▶ THE DATA:
========================================================================
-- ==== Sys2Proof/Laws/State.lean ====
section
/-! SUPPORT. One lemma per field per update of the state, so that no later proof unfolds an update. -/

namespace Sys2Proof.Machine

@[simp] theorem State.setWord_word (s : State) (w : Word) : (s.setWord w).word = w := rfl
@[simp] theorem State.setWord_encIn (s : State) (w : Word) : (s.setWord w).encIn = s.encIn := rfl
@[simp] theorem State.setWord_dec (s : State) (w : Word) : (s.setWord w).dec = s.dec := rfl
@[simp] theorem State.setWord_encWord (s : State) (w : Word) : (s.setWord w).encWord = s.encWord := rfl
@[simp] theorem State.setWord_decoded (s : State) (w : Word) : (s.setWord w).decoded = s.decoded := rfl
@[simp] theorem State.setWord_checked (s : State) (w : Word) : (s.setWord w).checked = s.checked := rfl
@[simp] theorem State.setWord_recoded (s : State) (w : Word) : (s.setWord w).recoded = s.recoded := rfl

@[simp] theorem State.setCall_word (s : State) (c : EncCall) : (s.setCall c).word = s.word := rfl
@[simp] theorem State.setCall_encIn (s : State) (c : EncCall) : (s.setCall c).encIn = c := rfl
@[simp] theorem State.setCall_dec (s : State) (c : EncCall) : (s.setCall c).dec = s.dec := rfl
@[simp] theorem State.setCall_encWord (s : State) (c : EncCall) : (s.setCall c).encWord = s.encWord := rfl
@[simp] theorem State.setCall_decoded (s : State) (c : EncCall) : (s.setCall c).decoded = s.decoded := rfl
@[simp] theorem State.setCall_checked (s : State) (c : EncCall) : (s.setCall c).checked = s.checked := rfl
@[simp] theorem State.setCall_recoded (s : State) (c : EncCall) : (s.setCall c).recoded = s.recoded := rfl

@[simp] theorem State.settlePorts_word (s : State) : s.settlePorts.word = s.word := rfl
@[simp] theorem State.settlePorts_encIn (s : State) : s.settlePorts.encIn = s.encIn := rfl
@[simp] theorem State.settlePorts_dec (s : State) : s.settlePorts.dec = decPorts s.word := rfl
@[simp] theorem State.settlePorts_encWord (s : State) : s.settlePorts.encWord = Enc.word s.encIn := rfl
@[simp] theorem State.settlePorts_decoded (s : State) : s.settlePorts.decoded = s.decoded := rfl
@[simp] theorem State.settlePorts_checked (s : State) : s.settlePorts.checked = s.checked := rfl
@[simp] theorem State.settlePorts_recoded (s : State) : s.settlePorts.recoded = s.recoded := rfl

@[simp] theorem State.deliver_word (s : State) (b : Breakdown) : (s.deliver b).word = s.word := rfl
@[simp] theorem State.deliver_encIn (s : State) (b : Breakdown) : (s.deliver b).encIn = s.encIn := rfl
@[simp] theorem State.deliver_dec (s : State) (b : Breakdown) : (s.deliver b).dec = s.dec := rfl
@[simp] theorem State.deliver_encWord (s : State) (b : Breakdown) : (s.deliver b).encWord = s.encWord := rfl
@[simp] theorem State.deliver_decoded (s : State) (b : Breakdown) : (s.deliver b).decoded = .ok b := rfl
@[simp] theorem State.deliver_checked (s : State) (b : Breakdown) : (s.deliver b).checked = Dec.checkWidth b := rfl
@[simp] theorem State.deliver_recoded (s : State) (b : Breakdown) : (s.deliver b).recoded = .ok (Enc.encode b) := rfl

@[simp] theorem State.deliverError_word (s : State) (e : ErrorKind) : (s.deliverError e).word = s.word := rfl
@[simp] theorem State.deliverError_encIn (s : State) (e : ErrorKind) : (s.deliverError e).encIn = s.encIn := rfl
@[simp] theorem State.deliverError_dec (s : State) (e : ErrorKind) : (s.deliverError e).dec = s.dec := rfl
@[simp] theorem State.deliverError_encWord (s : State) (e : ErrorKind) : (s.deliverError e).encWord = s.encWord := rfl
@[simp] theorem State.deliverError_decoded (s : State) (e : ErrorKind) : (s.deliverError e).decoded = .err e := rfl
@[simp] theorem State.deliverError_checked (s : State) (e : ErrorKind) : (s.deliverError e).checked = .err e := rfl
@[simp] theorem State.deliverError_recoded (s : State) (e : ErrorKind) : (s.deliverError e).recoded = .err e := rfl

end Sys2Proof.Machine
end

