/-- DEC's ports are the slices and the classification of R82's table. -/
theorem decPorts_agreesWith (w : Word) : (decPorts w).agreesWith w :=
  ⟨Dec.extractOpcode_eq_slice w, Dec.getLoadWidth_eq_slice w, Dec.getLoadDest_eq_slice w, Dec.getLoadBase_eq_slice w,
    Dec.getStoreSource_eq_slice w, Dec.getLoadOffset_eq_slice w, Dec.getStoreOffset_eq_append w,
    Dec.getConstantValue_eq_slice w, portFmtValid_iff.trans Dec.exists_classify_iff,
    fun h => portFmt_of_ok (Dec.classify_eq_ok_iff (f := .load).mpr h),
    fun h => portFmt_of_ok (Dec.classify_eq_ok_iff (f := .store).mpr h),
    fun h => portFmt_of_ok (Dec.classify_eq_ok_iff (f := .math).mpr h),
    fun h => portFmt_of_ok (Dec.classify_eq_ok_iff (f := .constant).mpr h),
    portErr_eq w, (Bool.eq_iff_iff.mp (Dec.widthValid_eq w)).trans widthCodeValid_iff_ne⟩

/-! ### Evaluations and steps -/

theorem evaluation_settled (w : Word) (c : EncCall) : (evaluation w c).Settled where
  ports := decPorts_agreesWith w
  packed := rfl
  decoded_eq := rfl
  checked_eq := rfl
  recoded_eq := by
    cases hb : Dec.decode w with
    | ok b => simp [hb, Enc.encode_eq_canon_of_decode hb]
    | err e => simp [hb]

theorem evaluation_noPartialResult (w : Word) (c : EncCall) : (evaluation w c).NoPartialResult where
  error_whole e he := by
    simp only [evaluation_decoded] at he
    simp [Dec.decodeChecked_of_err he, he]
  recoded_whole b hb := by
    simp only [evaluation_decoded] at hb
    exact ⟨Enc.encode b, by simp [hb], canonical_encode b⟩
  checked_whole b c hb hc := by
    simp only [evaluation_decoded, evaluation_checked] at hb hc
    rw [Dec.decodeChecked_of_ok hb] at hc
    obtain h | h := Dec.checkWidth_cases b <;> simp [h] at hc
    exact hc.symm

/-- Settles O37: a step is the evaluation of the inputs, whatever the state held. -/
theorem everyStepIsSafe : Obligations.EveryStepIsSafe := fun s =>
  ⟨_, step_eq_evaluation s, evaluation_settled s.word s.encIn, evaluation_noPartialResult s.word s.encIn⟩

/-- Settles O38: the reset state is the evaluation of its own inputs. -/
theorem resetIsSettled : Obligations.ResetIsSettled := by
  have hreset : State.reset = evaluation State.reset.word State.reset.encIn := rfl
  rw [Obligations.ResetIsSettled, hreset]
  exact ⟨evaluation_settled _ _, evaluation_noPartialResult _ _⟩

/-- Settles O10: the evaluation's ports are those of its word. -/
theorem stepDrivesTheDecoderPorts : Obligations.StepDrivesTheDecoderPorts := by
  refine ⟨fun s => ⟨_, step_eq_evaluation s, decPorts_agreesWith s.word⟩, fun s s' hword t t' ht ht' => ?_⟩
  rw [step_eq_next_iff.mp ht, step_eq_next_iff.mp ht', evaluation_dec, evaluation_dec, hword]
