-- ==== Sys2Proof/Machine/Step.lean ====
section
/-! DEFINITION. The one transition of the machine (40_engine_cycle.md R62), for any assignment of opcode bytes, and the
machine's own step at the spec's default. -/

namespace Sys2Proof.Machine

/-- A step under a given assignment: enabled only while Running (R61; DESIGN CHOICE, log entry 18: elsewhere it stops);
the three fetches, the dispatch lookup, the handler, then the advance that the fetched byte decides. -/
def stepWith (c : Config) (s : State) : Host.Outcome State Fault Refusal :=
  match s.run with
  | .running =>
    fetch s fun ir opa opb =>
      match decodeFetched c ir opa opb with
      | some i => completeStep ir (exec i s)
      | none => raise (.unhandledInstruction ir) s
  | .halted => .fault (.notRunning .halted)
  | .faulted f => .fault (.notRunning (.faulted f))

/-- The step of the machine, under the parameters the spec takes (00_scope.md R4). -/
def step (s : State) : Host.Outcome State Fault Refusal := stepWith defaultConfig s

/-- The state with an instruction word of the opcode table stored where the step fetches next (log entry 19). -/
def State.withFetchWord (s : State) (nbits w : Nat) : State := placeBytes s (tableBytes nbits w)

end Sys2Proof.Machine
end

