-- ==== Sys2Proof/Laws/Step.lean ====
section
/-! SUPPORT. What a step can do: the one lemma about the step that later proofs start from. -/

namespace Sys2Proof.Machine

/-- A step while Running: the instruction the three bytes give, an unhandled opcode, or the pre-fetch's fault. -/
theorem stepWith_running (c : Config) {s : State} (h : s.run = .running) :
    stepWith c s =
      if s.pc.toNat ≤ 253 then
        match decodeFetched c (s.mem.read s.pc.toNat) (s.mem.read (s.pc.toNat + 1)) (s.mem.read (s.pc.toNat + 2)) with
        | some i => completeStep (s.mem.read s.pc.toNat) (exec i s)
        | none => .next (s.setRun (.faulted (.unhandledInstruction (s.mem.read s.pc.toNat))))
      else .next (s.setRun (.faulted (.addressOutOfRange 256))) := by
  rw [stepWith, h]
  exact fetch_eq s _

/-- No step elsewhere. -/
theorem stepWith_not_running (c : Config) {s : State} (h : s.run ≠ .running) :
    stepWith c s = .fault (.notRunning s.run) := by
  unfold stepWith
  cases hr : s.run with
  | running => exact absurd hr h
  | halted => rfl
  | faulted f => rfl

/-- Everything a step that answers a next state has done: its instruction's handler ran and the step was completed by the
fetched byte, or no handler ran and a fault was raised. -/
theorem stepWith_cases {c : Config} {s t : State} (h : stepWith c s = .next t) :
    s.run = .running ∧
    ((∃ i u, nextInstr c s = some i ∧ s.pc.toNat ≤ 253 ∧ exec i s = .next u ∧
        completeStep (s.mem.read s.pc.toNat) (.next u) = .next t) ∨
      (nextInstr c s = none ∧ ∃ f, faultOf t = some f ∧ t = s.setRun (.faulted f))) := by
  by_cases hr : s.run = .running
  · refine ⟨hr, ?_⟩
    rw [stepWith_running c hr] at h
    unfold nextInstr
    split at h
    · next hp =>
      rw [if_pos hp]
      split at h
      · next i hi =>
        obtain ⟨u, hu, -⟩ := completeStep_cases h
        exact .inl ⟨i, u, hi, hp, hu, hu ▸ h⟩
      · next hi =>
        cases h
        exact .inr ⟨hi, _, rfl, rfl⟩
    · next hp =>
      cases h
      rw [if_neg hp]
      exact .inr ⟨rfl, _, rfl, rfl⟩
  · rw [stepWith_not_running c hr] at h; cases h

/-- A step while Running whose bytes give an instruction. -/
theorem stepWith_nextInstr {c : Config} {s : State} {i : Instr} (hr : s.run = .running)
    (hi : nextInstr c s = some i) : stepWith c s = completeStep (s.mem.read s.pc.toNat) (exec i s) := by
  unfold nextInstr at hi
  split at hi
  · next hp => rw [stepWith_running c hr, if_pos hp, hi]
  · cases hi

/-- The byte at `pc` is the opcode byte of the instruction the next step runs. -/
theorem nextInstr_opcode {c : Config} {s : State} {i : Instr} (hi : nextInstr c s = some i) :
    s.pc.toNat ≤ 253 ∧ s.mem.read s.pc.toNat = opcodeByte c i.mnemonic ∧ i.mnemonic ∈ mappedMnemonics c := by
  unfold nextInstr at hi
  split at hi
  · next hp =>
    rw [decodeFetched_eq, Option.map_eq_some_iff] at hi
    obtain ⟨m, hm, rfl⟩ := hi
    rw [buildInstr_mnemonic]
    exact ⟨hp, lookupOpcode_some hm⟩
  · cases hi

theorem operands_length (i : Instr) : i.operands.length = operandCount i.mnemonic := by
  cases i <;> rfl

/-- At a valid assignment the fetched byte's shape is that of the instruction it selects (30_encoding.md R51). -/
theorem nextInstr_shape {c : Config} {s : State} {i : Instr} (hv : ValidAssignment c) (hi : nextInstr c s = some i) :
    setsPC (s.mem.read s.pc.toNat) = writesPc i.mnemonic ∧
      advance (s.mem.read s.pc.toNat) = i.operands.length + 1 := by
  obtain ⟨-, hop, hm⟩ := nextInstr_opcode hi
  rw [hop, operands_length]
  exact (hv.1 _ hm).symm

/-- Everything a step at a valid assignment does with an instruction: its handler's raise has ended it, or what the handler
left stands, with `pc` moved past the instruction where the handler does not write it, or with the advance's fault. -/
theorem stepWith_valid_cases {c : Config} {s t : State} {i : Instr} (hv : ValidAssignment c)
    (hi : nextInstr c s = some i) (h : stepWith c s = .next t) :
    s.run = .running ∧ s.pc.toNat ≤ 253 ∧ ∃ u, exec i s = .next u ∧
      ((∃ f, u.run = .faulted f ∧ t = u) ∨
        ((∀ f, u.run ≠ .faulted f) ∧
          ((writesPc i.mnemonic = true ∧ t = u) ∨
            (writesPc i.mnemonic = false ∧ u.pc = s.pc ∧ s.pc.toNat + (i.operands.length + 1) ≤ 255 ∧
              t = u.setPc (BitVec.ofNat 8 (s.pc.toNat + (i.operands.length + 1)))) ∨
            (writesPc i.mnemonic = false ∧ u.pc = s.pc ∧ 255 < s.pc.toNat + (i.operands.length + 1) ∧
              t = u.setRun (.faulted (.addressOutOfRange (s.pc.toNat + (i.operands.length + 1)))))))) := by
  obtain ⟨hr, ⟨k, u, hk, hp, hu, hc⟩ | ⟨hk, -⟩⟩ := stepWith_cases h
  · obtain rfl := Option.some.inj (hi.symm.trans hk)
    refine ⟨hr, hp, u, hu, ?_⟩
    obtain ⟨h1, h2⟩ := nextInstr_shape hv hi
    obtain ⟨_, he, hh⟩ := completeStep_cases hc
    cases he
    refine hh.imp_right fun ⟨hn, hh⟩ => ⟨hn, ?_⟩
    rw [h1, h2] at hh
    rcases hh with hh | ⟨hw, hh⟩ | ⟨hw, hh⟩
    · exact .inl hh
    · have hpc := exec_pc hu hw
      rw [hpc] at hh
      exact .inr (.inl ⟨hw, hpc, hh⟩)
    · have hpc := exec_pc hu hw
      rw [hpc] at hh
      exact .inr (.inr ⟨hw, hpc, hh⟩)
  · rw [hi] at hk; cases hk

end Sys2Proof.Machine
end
========================================================================
Exactly as written, please reproduce the lines from the first line of the data to the line containing "c).decoded = s.decoded := rfl", inclusive, and nothing else.

-- ==== Sys2Proof/Laws/State.lean ====
section
/-! SUPPORT. One lemma per field per update of the state, so that no later proof unfolds an update. -/

namespace Sys2Proof.Machine

@[simp] theorem State.setWord_word (s : State) (w : Word) : (s.setWord w).word = w := rfl
@[simp] theorem State.setWord_encIn (s : State) (w : Word) : (s.setWord w).encIn = s.encIn := rfl
@[simp] theorem State.setWord_dec (s : State) (w : Word) : (s.setWord w).dec = s.dec := rfl
@[simp] theorem State.setWord_encWord (s : State) (w : Word) : (s.setWord w).encWord = s.encWord := rfl
@[simp] theorem State.setWord_decoded (s : State) (w : Word) : (s.setWord w).decoded = s.decoded := rfl
@[simp] theorem State.setWord_checked (s : State) (w : Word) : (s.setWord w).checked = s.checked := rfl
@[simp] theorem State.setWord_recoded (s : State) (w : Word) : (s.setWord w).recoded = s.recoded := rfl

@[simp] theorem State.setCall_word (s : State) (c : EncCall) : (s.setCall c).word = s.word := rfl
@[simp] theorem State.setCall_encIn (s : State) (c : EncCall) : (s.setCall c).encIn = c := rfl
@[simp] theorem State.setCall_dec (s : State) (c : EncCall) : (s.setCall c).dec = s.dec := rfl
@[simp] theorem State.setCall_encWord (s : State) (c : EncCall) : (s.setCall c).encWord = s.encWord := rfl
@[simp] theorem State.setCall_decoded (s : State) (c : EncCall) : (s.setCall c).decoded = s.decoded := rfl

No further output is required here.